Just do a search for *.tcf on all folder and drives then delete them then empty the recycle bin.

Yeah, some could be leftovers from other scans. With TrojanHunter, it renames the files it finds, but does not delete them. Found that out the hard way) It puts a .tcf, I believe, on the end of the full file name.

The virus will only run when executed, for example with the redlof virus, it executes when you open a virused up email. It then does it's dirty work. The virus is a new. If you look up redlof, there are a bunch of different variants which are vb scripts usually attached to emails. With viruses that write themselves to legitimate program files, it's just an old way of writing a virus. Some of the first viruses were ones that attached themselves to legitimate files. Harder to find. I don't understand why redlof would have been there in the first place, unless it's a variant that has not been well publicized on the web or is new.

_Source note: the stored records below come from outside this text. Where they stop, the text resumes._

theorem decResult_fst (v p : Byte) : (decResult v p).1 = BitVec.ofNat 8 (v.toNat + 255) := by
  simp only [decResult]
  bv_omega

theorem aslResult_fst (v p : Byte) : (aslResult v p).1 = BitVec.ofNat 8 (v.toNat * 2) := by
  simp only [aslResult]
  bv_omega

theorem lsrResult_fst (v p : Byte) : (lsrResult v p).1 = BitVec.ofNat 8 (v.toNat / 2) := by
  simp only [lsrResult]
  bv_omega

/-- The carry enters the bit a rotate has freed: added there, or or-ed in. -/
theorem rotate_carry_in : ∀ (v : Byte) (c : Bool),
    (v <<< 1 ||| BitVec.ofNat 8 c.toNat) = BitVec.ofNat 8 (v.toNat * 2 + c.toNat) ∧
      (v >>> 1 ||| BitVec.ofNat 8 c.toNat <<< 7) = BitVec.ofNat 8 (v.toNat / 2 + c.toNat * 128) := by
  decide

theorem rolResult_fst (v p : Byte) : (rolResult v p).1 = BitVec.ofNat 8 (v.toNat * 2 + (getFlag p .c).toNat) :=
  (rotate_carry_in v _).1

theorem rorResult_fst (v p : Byte) : (rorResult v p).1 = BitVec.ofNat 8 (v.toNat / 2 + (getFlag p .c).toNat * 128) :=
  (rotate_carry_in v _).2

/-! ### Every instruction -/

/-- An instruction without writes leaves memory and the recorder as they are. -/
theorem exec_sameStore {i : Instr} {s t : State} (h : exec i s = .next t) (hnone : writesOf i s = []) :
    SameStore s t := by
  cases i
  case sta | stx | sty | inc | dec | pha | php | jsr | brk | ill => cases hnone
  case asl p | lsr p | rol p | ror p =>
    simp only [exec_asl, exec_lsr, exec_rol, exec_ror] at h
    cases p
    · exact shiftClass_acc_sameStore h
    · cases hnone
  case lda | ldx | ldy | adc | sbc | and | ora | eor | bit | cmp | cpx | cpy =>
    simp only [exec_lda, exec_ldx, exec_ldy, exec_adc, exec_sbc, exec_and, exec_ora, exec_eor, exec_bit, exec_cmp,
      exec_cpx, exec_cpy] at h
    exact (readClass_sameStore h).after ⟨rfl, rfl⟩
  case tax | tay | txa | tya | tsx | txs | pla | plp | inx | iny | dex | dey | clc | cld | cli | clv | sec | sed | sei |
      nop =>
    simp only [exec_tax, exec_tay, exec_txa, exec_tya, exec_tsx, exec_txs, exec_pla, exec_plp, exec_inx, exec_iny,
      exec_dex, exec_dey, exec_clc, exec_cld, exec_cli, exec_clv, exec_sec, exec_sed, exec_sei, exec_nop] at h
    exact (impliedClass_sameStore h).after ⟨rfl, rfl⟩
  case bcc | bcs | beq | bmi | bne | bpl | bvc | bvs =>
    simp only [exec_bcc, exec_bcs, exec_beq, exec_bmi, exec_bne, exec_bpl, exec_bvc, exec_bvs] at h
    exact branchClass_sameStore h
  case jmp | rti =>
    simp only [exec_jmp, exec_rti] at h
    exact (transferClass_sameStore h).after ⟨rfl, rfl⟩
  case rts =>
    rw [exec_rts] at h
    refine (transferClass_sameStore h).after ?_
    cases rtsFindsEmptyStack s <;> exact ⟨rfl, rfl⟩

/-- Settles O59: the storing instructions by their classes; no other stores anything. -/
theorem everyWriteInRangeIsLoggedOnce : Obligations.EveryWriteInRangeIsLoggedOnce := by
  intro i s t h
  have quiet (hnone : writesOf i s = []) : StoresExactly s t (writesOf i s) := by
    obtain ⟨hm, hr⟩ := exec_sameStore h hnone
    exact hnone ▸ storesExactly_nil hm hr
  cases i
  case sta | stx | sty =>
    simp only [exec_sta, exec_stx, exec_sty] at h
    exact writeClass_stores h
  case inc => exact modifyMemClass_stores (incResult_fst · s.p) (exec_inc .. ▸ h)
  case dec => exact modifyMemClass_stores (decResult_fst · s.p) (exec_dec .. ▸ h)
  case asl p =>
    cases p
    · exact quiet rfl
    · exact modifyMemClass_stores (aslResult_fst · s.p) (exec_asl .. ▸ h)
  case lsr p =>
    cases p
    · exact quiet rfl
    · exact modifyMemClass_stores (lsrResult_fst · s.p) (exec_lsr .. ▸ h)
  case rol p =>
    cases p
    · exact quiet rfl
    · exact modifyMemClass_stores (rolResult_fst · s.p) (exec_rol .. ▸ h)
  case ror p =>
    cases p
    · exact quiet rfl
    · exact modifyMemClass_stores (rorResult_fst · s.p) (exec_ror .. ▸ h)
  case pha | php =>
    simp only [exec_pha, exec_php] at h
    exact (impliedClass_sameStore h).stores (push_stores s _)
  case jsr =>
    rw [exec_jsr] at h
    exact (transferClass_sameStore h).stores (storesExactly_frame (pushWord_stores s _) rfl rfl)
  case brk | ill =>
    simp only [exec_brk, exec_ill] at h
    exact (transferClass_sameStore h).stores (suspendEntry_stores s _)
  all_goals exact quiet rfl

/-- No operand in memory has the accumulator's mode. -/
theorem mode_ne_acc (m : MemOp) : m.mode ≠ .acc := by
  cases m <;> exact nofun

/-- Settles O18: such an instruction is one without writes. -/
theorem onlyStoringInstructionsChangeMemory : Obligations.OnlyStoringInstructionsChangeMemory := by
  intro i s t h hi
  have hnone : writesOf i s = [] := by
    cases i
    case asl p | lsr p | rol p | ror p =>
      cases p
      · rfl
      · simp [Instr.mnemonic, Instr.mode, Place.mode, mode_ne_acc] at hi
    case sta | stx | sty | inc | dec => simp [Instr.mnemonic, Instr.mode, mode_ne_acc] at hi
    case pha | php | jsr | brk | ill => simp [Instr.mnemonic, Instr.mode] at hi
    all_goals rfl
  obtain ⟨hm, hr⟩ := exec_sameStore h hnone
  exact ⟨fun a => by rw [State.read, hm, State.read], hm, hr⟩

/-! ### Pushes and pulls -/

/-- Page 1, at the offset SP (R60). -/
theorem stackAddr_toNat (sp : Byte) : (stackAddr sp).toNat = 0x0100 + sp.toNat := word_toNat 0x01 sp

/-- An implied instruction ends past itself, with its row's cycles (R103, R104). -/
theorem endsAfter_finish {d : Desc} {r : Row} {s u : State} (hsize : d.size = r.size) (hbase : d.base = r.base)
    (hpc : u.pc = s.pc) (hcycles : u.cycles = s.cycles) : EndsAfter r false s (u.finish d 0) := by
  simp [EndsAfter, hsize, hbase, hpc, hcycles]

/-- A push that is an implied instruction follows the rule of a push (R61, R118). -/
theorem pushRule_of_implied {i : Instr} {d : Desc} {r : Row} {value : State → Byte} (henc : EncodedAs i r)
    (hd : i.desc? = some d) (hsize : d.size = r.size) (hbase : d.base = r.base)
    (hexec : ∀ s, exec i s = impliedClass i (s.push (value s))) : PushRule i r value :=
  ⟨henc, fun s => ⟨(s.push (value s)).finish d 0, (hexec s).trans (impliedClass_next.2 ⟨d, hd, rfl⟩),
    endsAfter_finish hsize hbase rfl rfl, rfl, storesExactly_frame (push_stores s _) rfl rfl⟩⟩

/-- Settles O27: both pushes are implied instructions whose body is one push. -/
theorem pushesStoreAtTheStackPointer : Obligations.PushesStoreAtTheStackPointer :=
  ⟨stackAddr_toNat,
    pushRule_of_implied (d := ⟨.PHA, .imp, 3, 0⟩) ⟨[], rfl, rfl⟩ rfl rfl rfl exec_pha,
    pushRule_of_implied (d := ⟨.PHP, .imp, 3, 0⟩) ⟨[], rfl, rfl⟩ rfl rfl rfl exec_php⟩

/-- An implied instruction whose body leaves PC and the cycles alone, and P as `status`, follows the rule of one. -/
theorem impliedRule_of_implied {i : Instr} {d : Desc} {r : Row} {effect : State → State} {status : State → Byte}
    {flags : State → List (Flag × Bool)} (henc : EncodedAs i r) (hd : i.desc? = some d) (hsize : d.size = r.size)
    (hbase : d.base = r.base) (hexec : ∀ s, exec i s = impliedClass i ((effect s).setP (status s)))
    (hpc : ∀ s, (effect s).pc = s.pc) (hcycles : ∀ s, (effect s).cycles = s.cycles)
    (hflags : ∀ s, FlagsExactly s.p (status s) (flags s)) : ImpliedRule i r effect flags :=
  ⟨henc, fun s => ⟨((effect s).setP (status s)).finish d 0, (hexec s).trans (impliedClass_next.2 ⟨d, hd, rfl⟩),
    endsAfter_finish hsize hbase (hpc s) (hcycles s), rfl, hflags s⟩⟩

/-- Taking a whole status byte writes every flag (R163). -/
theorem flagsExactly_all (p q : Byte) :
    FlagsExactly p q ([Flag.n, .v, .u, .b, .d, .i, .z, .c].map fun f => (f, getFlag q f)) := by
  intro f
  cases f <;> rfl

/-- The flags N and Z of a result, and no other. -/
theorem flagsExactly_nz (p v : Byte) : FlagsExactly p (putNZ p v) (nz v) := by
  simpa using flagsExactly_putNZ (flagsExactly_refl p) v

/-- Settles O28: the byte pulled is that above SP; PLA writes N and Z by it, PLP takes it for P. -/
theorem pullsReadAboveTheStackPointer : Obligations.PullsReadAboveTheStackPointer :=
  ⟨impliedRule_of_implied (d := ⟨.PLA, .imp, 4, 0⟩) ⟨[], rfl, rfl⟩ rfl rfl rfl exec_pla (fun _ => rfl) (fun _ => rfl)
      fun _ => flagsExactly_nz _ _,
    impliedRule_of_implied (d := ⟨.PLP, .imp, 4, 0⟩) ⟨[], rfl, rfl⟩ rfl rfl rfl exec_plp (fun _ => rfl) (fun _ => rfl)
      fun _ => flagsExactly_all _ _⟩

end Sys2Proof.Machine
end

section
/-!
PROOFS of the family 30_encoding: what an opcode byte and the two bytes after it decode to, what a list of bytes decodes
to (`decode_ok_iff`), and from the two the round trips, the lengths and the totality of the step.
-/

namespace Sys2Proof.Machine

/-! ### Operands

An operand form fixes its operand bytes, low byte first (R82), and every form is one a mode makes of some bytes. -/

section
variable {md : Mode} {b1 b2 : Byte}

theorem memOp?_operandBytes {m : MemOp} (h : memOp? md b1 b2 = some m) :
    m.bytes = [b1, b2].take (m.mode.size - 1) := by
  cases md <;> cases h <;> simp [MemOp.bytes, MemOp.mode, Mode.size, addrBytes]

theorem src?_operandBytes {src : Src} (h : src? md b1 b2 = some src) :
    src.bytes = [b1, b2].take (src.mode.size - 1) := by
  unfold src? at h
  split at h
  · cases h; rfl
  · obtain ⟨m, hm, rfl⟩ := Option.map_eq_some_iff.1 h
    exact memOp?_operandBytes hm

theorem place?_operandBytes {place : Place} (h : place? md b1 b2 = some place) :
    place.bytes = [b1, b2].take (place.mode.size - 1) := by
  unfold place? at h
  split at h
  · cases h; rfl
  · obtain ⟨m, hm, rfl⟩ := Option.map_eq_some_iff.1 h
    exact memOp?_operandBytes hm

theorem target?_operandBytes {target : Target} (h : target? md b1 b2 = some target) :
    target.bytes = [b1, b2].take (target.mode.size - 1) := by
  cases md <;> cases h <;> simp [Target.bytes, Target.mode, Mode.size, addrBytes]

end

theorem exists_memOp? (m : MemOp) : ∃ b1 b2, memOp? m.mode b1 b2 = some m := by
  cases m
  case abs a | abx a | aby a => exact ⟨loByte a, hiByte a, by simp [memOp?, MemOp.mode]⟩
  all_goals exact ⟨_, 0, rfl⟩

theorem src?_mem (m : MemOp) (b1 b2 : Byte) : src? m.mode b1 b2 = (memOp? m.mode b1 b2).map .mem := by
  cases m <;> rfl

theorem place?_mem (m : MemOp) (b1 b2 : Byte) : place? m.mode b1 b2 = (memOp? m.mode b1 b2).map .mem := by
  cases m <;> rfl

theorem exists_src? (src : Src) : ∃ b1 b2, src? src.mode b1 b2 = some src := by
  cases src with
  | imm n => exact ⟨n, 0, rfl⟩
  | mem m =>
    obtain ⟨b1, b2, h⟩ := exists_memOp? m
    exact ⟨b1, b2, by rw [Src.mode, src?_mem, h]; rfl⟩

theorem exists_place? (place : Place) : ∃ b1 b2, place? place.mode b1 b2 = some place := by
  cases place with
  | acc => exact ⟨0, 0, rfl⟩
  | mem m =>
    obtain ⟨b1, b2, h⟩ := exists_memOp? m
    exact ⟨b1, b2, by rw [Place.mode, place?_mem, h]; rfl⟩

theorem exists_target? (target : Target) : ∃ b1 b2, target? target.mode b1 b2 = some target := by
  cases target with
  | abs a | ind a => exact ⟨loByte a, hiByte a, by simp [target?, Target.mode]⟩

/-! ### Documented instructions -/

/-- The operand bytes of what a descriptor makes of two bytes are as many of them as its mode is long (R80, R82). -/
theorem documented?_operandBytes {d : Desc} {b1 b2 : Byte} {i : Instr} (h : documented? d b1 b2 = some i) :
    i.operandBytes = [b1, b2].take (i.mode.size - 1) := by
  obtain ⟨mn, md, base, extra⟩ := d
  cases mn
  case LDA | LDX | LDY | ADC | SBC | AND | ORA | EOR | CMP | CPX | CPY =>
    obtain ⟨src, hsrc, rfl⟩ := Option.map_eq_some_iff.1 h
    exact src?_operandBytes hsrc
  case STA | STX | STY | BIT | INC | DEC =>
    obtain ⟨m, hm, rfl⟩ := Option.map_eq_some_iff.1 h
    exact memOp?_operandBytes hm
  case ASL | LSR | ROL | ROR =>
    obtain ⟨place, hplace, rfl⟩ := Option.map_eq_some_iff.1 h
    exact place?_operandBytes hplace
  case JMP =>
    obtain ⟨target, htarget, rfl⟩ := Option.map_eq_some_iff.1 h
    exact target?_operandBytes htarget
  case JSR => cases h; simp [Instr.operandBytes, Instr.mode, Mode.size, addrBytes]
  case ILL => cases h
  all_goals cases h; rfl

Still, may have been just a false positive too. A program, no matter if a VB script, .exe, .com, etc. can only execute if someone or another program calls for it. In the case of vb, it's called by your email program (Outlook Express, etc.) when you open the email unless scripting has been turned off. You are right, once executed the virus will do what it was designed to do from formatting your hard drive to just putting up a funky screen like the old Stoned virus. Never saw Stoned in action, but I did see michaelangelo. Does this help or just muddy the water?

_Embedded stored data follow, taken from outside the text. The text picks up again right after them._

/-- Settles O17: the issue, then the run to the completion step. An issue leaves no report that a transaction could
clear. -/
theorem resultIndependentOfLatency : Obligations.ResultIndependentOfLatency := by
  intro s v ts rest hr hidle hi
  have hissue : step s = .next ((s.issue v).withPort s.ie (ts.map .host ++ .engine :: rest) (some (.okay none))) :=
    step_write_register hr (r := .cmd) rfl (.inl hidle) hi
  obtain ⟨ie, hrun⟩ := run_transactions_then_completion ts (rest := rest)
    (s := (s.issue v).withPort s.ie (ts.map .host ++ .engine :: rest) (some (.okay none))) hr rfl rfl rfl rfl rfl
  obtain ⟨hcfg, hcmdl, -, hreset, hdraw, -, -⟩ := complete_sameRest (decode v) (check (decode v) (s.issue v)) (s.issue v)
  rw [complete_withPort] at hrun
  exact ⟨_, _, (run_succ hissue _).trans hrun, exec_eq _ _, rfl, rfl, rfl, rfl,
    ⟨rfl, rfl, rfl, fun _ => rfl, fun _ => rfl⟩, hcmdl, hcfg, hdraw, hreset.trans hr, rfl⟩

end Sys2Proof.Machine
end

section
/-! PROOFS. Decoding by fields, and the encoder as its inverse (O27, O29, O30). -/

namespace Sys2Proof

open Laws

/-! The word of a command is its two fields, and the decoder reads them back. -/

/-- The word of every command holds its fields and nothing else (30_encoding.md R57). -/
theorem encode_fields (i : Instr) : Fields.Statement i := by
  cases i with
  | pack => exact Fields.pack
  | unpack => exact Fields.unpack
  | keyload => exact Fields.keyload
  | encrypt => exact Fields.encrypt
  | decrypt => exact Fields.decrypt
  | reservedOp0 => exact Fields.reservedOp0
  | reservedOp6 => exact Fields.reservedOp6
  | reservedOp7 => exact Fields.reservedOp7
  | reservedOp8 => exact Fields.reservedOp8
  | reservedOp9 => exact Fields.reservedOp9
  | reservedOpA => exact Fields.reservedOpA
  | reservedOpB => exact Fields.reservedOpB
  | reservedOpC => exact Fields.reservedOpC
  | reservedOpD => exact Fields.reservedOpD
  | reservedOpE => exact Fields.reservedOpE
  | reservedOpF => exact Fields.reservedOpF
  | reservedRsv op rsv => exact Fields.reservedRsv op rsv

/-- A word is its two fields side by side: none of its bits lies outside them (R57). -/
theorem rsvField_append_opField (c : Word) : rsvField c ++ opField c = c := by
  apply BitVec.eq_of_getLsbD_eq
  intro j hj
  rw [rsvField, opField, BitVec.getLsbD_append]
  by_cases h : j < 4
  · simp [h]
  · simp [h, show j - 4 < 28 by omega, show 4 + (j - 4) = j by omega]

/-- What the rows of one word hold: any OP, and RSV 0 (R58). -/
theorem decodeOp_fields :
    ∀ op : BitVec 4, Fields.op (decodeOp op) = op ∧ Fields.rsv (decodeOp op) = 0 ∧ (decodeOp op).wellFormed = true := by
  decide

/-- The decoded command is well-formed and has the word's two fields. -/
theorem decode_fields (c : Word) :
    Fields.op (decode c) = opField c ∧ Fields.rsv (decode c) = rsvField c ∧ (decode c).wellFormed = true := by
  unfold decode
  split
  · rename_i hrsv
    rw [hrsv]
    exact decodeOp_fields (opField c)
  · rename_i hrsv
    exact ⟨rfl, rfl, bne_iff_ne.mpr hrsv⟩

Cholla: I don't know why redlof was found in that file. Many infections are caused by the addition of code to an existing .exe, not replacement. (This is the old style of virus). From what I can gather, this one targets web related files like .vbs, .htm, etc.. May have been a false positive as well. Will just pull a copy of the exe from the zip again. Here are a few examples of a file becoming "virused up". This is why you have a clean option in your anti-virus. http://web.zdnet.de/itsupport/virencenter/dict/cat/cat2_0-wc.html

Getting wordy here. Will stop before I run out of ink :haha: I have a tendancy to do that myself, Might shut us off for using too much bandwidth :haha: Did the clone overwrite the other drive, or add to it. I guess I don't understand How you got duplicates of everything....The trendmicro I ran on the bad machine got infected with redlof at some point while I was scanning, etc. over the past three days. No idea how that happened but Avast deleted it for me. (Should have selected clean, oh well.....) I've never run spyware blaster. May give it a test drive! Bios.... Why not? Also, check to see if there is an update for the chipset for your motherboard while you are there. Mine is VIA and there was a separate file for the motherboard devices (Software that installs into Windows to drive the mobo devices). Maybe one of these is corrupt? Honestly, I do not even know if they create update drivers for the chipsets any more. What mobo are you running?.

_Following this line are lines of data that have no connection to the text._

-- ==== Sys2Proof/Config.lean ====
section
/-!
DEFINITION. What a build of the hardware fixes (the parameters of 00_scope.md R9, a record of plain data that State
carries and no step changes) and the free values (opaque constants without a body, of which nothing can be proved).
-/

namespace Sys2Proof

/-- FREE VALUE: byte `a` of the `n`-th unspecified contents (10_state.md R35, 60_exceptions.md R234, 20_memory.md R56).
Nothing is known of it (log 2, 3, 4). -/
opaque Config.freeByte : Nat → Nat → Byte

/-- FREE VALUE: what CPULOAD would answer for `EACH_MS = 0`, which R203 says cannot arise (log 12). -/
opaque Config.loadOverZero : Word → Word

/-- What the bytes of a memory that are not listed hold: unspecified contents number `n`, or zeros after a clear. -/
inductive Background where
  | free (n : Nat)
  | zeros
deriving DecidableEq, Repr

/-- A byte memory: a background, and the bytes that differ from it as (address, byte) cells in rising order
(the form is `Memory.wf`, in Machine/Ops.lean). -/
structure Memory where
  background : Background
  cells      : List Host.Cell
deriving DecidableEq, Repr

/-- The parameters of 00_scope.md R9. -/
structure Params where
  /-- `WIDTH`: pixels per row. -/
  width           : Nat
  /-- `HEIGHT`: pixel rows. -/
  height          : Nat
  /-- `HAS_BUF1`: the second framebuffer exists. -/
  hasBuf1         : Bool
  /-- `HAS_PACER`: the Frame Pacer exists. -/
  hasPacer        : Bool
  /-- `ASSET_SIZE`: bytes of asset storage. -/
  assetSize       : Nat
  /-- `ASSET`: the contents of asset storage. -/
  asset           : Memory
  /-- `DEFAULT_RATE`: frames per second at reset. -/
  defaultRate     : Nat
  /-- `IDLE_THRESHOLD_MS`: least remaining wait at which TICK asks the host to idle. -/
  idleThresholdMs : Nat
deriving DecidableEq, Repr

/-- The constraints of R7 and R9. -/
abbrev Params.wf (p : Params) : Prop :=
  (1 ≤ p.width ∧ p.width ≤ 32767) ∧ (8 ≤ p.height ∧ p.height ≤ 32760 ∧ p.height % 8 = 0) ∧
    p.assetSize ≤ 2 ^ 32 ∧ (1 ≤ p.defaultRate ∧ p.defaultRate ≤ 1000)

/-- The build that `State.reset` is the reset of: the defaults of R9; and asset storage of the greatest size and of free
contents, since R9 leaves both OPEN (DESIGN CHOICE, log 2). -/
def Params.default : Params where
  width           := 128
  height          := 64
  hasBuf1         := true
  hasPacer        := false
  assetSize       := 2 ^ 32
  asset           := { background := .free 0, cells := [] }
  defaultRate     := 60
  idleThresholdMs := 2

end Sys2Proof
end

I agree. Of course, if something goes wrong during the new setup, MS doesn't want responsibility for it. Get the instructions to change the boot.ini and any other settings back to your original installation from him prior to doing the install so you can at least get your old install going if things go south with the new one. One would think they would have some type of program which would scan the hardware then scan the drivers installed and see which one is messed up. As I mentioned before, the registry settings cannot be transferred and even if they were, you would be right back in the same boat referencing something that either isn't there or is corrupt. Have you tried updating the hardware drivers for each device yet? You could also reinstall each software package one by one..... When you did the final cloning, did you just copy the folders from one drive to another or did you use a utility like Ghost of PartitionMagic?